Informationen zum Schulkletterwettkampf

Fortgeschrittene Kletterer können mit der Schulmannschaft im Frühjahr und Sommer eines Schuljahres an Wettkämpfen teilnehmen. Im Schuljahr 2019/2020 haben zwei Teams mit jeweils sechs Teilnehmern (gemischt weiblich/ männlich) für das Bezirkshalbfinale Sportklettern in Berchtesgaden trainiert.
Da der Wettkampf, der am 16.3. stattfinden sollte, ganz kurzfristig wegen Corona abgesagt wurde, konnten wir leider keinen Wettbewerb bestreiten. Auch im aktuellen Schuljahr 2020/21 finden voraussichtlich keine Schulkletterwettkämpfe statt, aber im nächsten Jahr sind wir auf jeden Fall dabei!
Der Schulwettbewerb wird als Klettermehrkampf (sog. olympic combined) aus Lead (Vorstieg mit Seil), Speed und Bouldern durchgeführt.
Dieses Wettkampfformat für Schüler ist sehr durchdacht und im Kletterwettkampfbereich einzigartig, da es den Schülerinnen und Schüler ermöglicht, die Einzelsportart Klettern im  Wettbewerb als Team zu erleben.
Dabei stehen der Teamgedanke und breitensportliche Aspekte im Vordergrund. Voraussetzung für eine Teilnahme am Wettkampf ist selbständiges Sichern und Klettern im 5.-7. Schwierigkeitsgrad (je nach Alter).
Ideal wäre eine Teilnahme am Wahlkurs Sportklettern, dies ist jedoch keine Voraussetzung für eine Wettkampfteilnahme. Es ist genauso möglich privat oder im Verein zu trainieren. Wir werden uns jedoch auf jeden Fall als Team treffen und an kleineren regionalen Wettkämpfen teilnehmen (Zero Gravity im Kletterzentrum Freising).
Beim (manchmal angstbesetzten) Leadklettern besteht für jeden Teilnehmer im Wettbewerb die Wahlmöglichkeit zwischen Toprope oder Vorstieg. Es gibt mindestens zwei, meistens drei Routen pro Wettkampfklasse. Die Gesamtleistung eines Kletternden ist die Summe der erreichten gehaltenen Griffe.
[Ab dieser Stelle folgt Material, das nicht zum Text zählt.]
/-- One turn of the loop, while text and room are left (43_display_buffer.md R152). -/
theorem scanLoop_turn (lone : LoneDot) (n : Nat) (t : Text) (fuel i : Nat) (cells : List Cell)
    (hi : i < t.length) (hroom : cells.length < n) :
    scanLoop lone n t (fuel + 1) i cells =
      if fold (t.getD i 0#8) = dotCode ∧ lone = .drop then scanLoop lone n t fuel (i + 1) cells
      else if (t.drop (i + 1)).head? = some dotCode then
        scanLoop lone n t fuel (i + 2) (cells ++ [{ sym := fold (t.getD i 0#8), dot := true }])
      else scanLoop lone n t fuel (i + 1) (cells ++ [{ sym := fold (t.getD i 0#8), dot := false }]) := by
  simp only [head?_drop_eq_dot_iff]
  exact if_pos ⟨hi, hroom⟩

/-- The loop of R152 at index `i` has yet to append the scan of the text from `i` on, in the room that is left; one unit
of fuel per byte is enough. -/
theorem scanLoop_eq_append_scanCells (lone : LoneDot) (n : Nat) (t : Text) (fuel i : Nat) (cells : List Cell)
    (hfuel : t.length ≤ i + fuel) :
    scanLoop lone n t fuel i cells = cells ++ scanCells lone (n - cells.length) (t.drop i) := by
  induction fuel generalizing i cells with
  | zero =>
    have hend : t.drop i = [] := List.drop_eq_nil_of_le hfuel
    rw [scanLoop, scanCells_eq_nil lone (.inl hend), List.append_nil]
  | succ fuel ih =>
    by_cases hturn : i < t.length ∧ cells.length < n
    case neg =>
      have hend : t.drop i = [] ∨ n - cells.length = 0 := by rw [List.drop_eq_nil_iff]; omega
      rw [scanLoop, if_neg hturn, scanCells_eq_nil lone hend, List.append_nil]
    case pos =>
      obtain ⟨hi, hroom⟩ := hturn
      obtain ⟨room, hr⟩ : ∃ room, n - cells.length = room + 1 := ⟨n - cells.length - 1, by omega⟩
      have hcell (cell : Cell) : n - (cells ++ [cell]).length = room := by
        rw [List.length_append, List.length_singleton]; omega
      have hbyte : t.drop i = t.getD i 0#8 :: t.drop (i + 1) := by
        rw [List.getD_eq_getElem t _ hi, List.drop_eq_getElem_cons hi]
      rw [scanLoop_turn lone n t fuel i cells hi hroom, hr, hbyte, scanCells_cons, List.tail_drop]
      split_ifs with hlone hdot
      · rw [ih _ _ (by omega), hr]
      · rw [ih _ _ (by omega), hcell, List.append_assoc, List.singleton_append]
      · rw [ih _ _ (by omega), hcell, List.append_assoc, List.singleton_append]

/-- The whole loop is the whole scan (43_display_buffer.md R152). -/
theorem scanLoop_eq_scanCells (lone : LoneDot) (n : Nat) (t : Text) :
    scanLoop lone n t t.length 0 [] = scanCells lone n t :=
  scanLoop_eq_append_scanCells lone n t t.length 0 [] (by omega)

/-- A cell of the scan padded with blanks holds no lowercase letter (43_display_buffer.md R152). -/
theorem scanCells_getD_folded (lone : LoneDot) (n : Nat) (t : Text) (j : Nat) :
    isLowerCode ((scanCells lone n t).getD j blankCell).sym.toNat = false := by
  by_cases hj : j < (scanCells lone n t).length
  · rw [List.getD_eq_getElem _ _ hj]
    exact scanCells_folded lone n t _ (List.getElem_mem hj)
  · rw [List.getD_eq_default _ _ (by omega)]
    decide

/-- Settles O31: the loop is the scan (`scanLoop_eq_scanCells`), the live cells are the padded scan reversed, and the
others are kept. -/
theorem setContentFollowsTheLoop : Obligations.SetContentFollowsTheLoop := by
  intro t s _ cells u
  have hcells : cells = scanCells s.cfg.loneDot s.nEff t := scanLoop_eq_scanCells s.cfg.loneDot s.nEff t
  refine ⟨rfl, fun k hlive => ?live, fun k hbeyond => contentCells_beyond _ _ t s.buf k k.isLt hbeyond⟩
  case live =>
    have hk : u.buf[k] = cells.getD (s.nEff - 1 - k.val) blankCell := by
      rw [hcells]
      exact contentCells_live _ _ t s.buf k k.isLt hlive
    refine ⟨hk, ?_⟩
    rw [hk, hcells]
    exact of_decide_eq_false (scanCells_getD_folded s.cfg.loneDot s.nEff t _)

end Sys2Proof.Laws

/-! PROOFS. The statement of 44_multiplexer.md about the multiplexer stage of a pass (R170, R172). -/

namespace Sys2Proof.Laws

open Machine

/-- The mode and regulator stages leave the multiplexer's gate as it is (44_multiplexer.md R170). -/
theorem muxDue_after_stages (now : Word) (p : PassIn) (s : State) :
    muxDue now (regStage p (modeStage p s)) = muxDue now s := by
  simp only [muxDue, regStage_cfg, modeStage_cfg, regStage_muxLast, modeStage_muxLast]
Beim Speedklettern haben die Kletternden eine Linie mit vielen Griffen und leichtem Schwierigkeitsgrad auf Zeit zu bewältigen. Für die Startposition sind zwei Hände und ein Fuß an der Wand. Der Start erfolgt auf Kommando aus dieser vorgegebenen Position. Eine Glocke oder Hupe wird als Stoppsignal bzw. Ziel genutzt, wenn keine Zeitmessanlage mit Kontakt vorhanden ist. Für die Wertung wird die Tagesbestzeit zur Festlegung der maximalen Punktzahl genutzt.
Beim Bouldern müssen mehrere Boulderprobleme gelöst, also geklettert werden. Die Anzahl ist von den Meldungen und den räumlichen Gegebenheiten abhängig. Die Kletternden haben als Team pro Boulder beliebig viele Versuche in einem festgelegten Zeitraum. Es wird eine Griffwertung angewandt sowie eine aufsteigende Bewertung der Boulder mit zunehmender Schwierigkeit.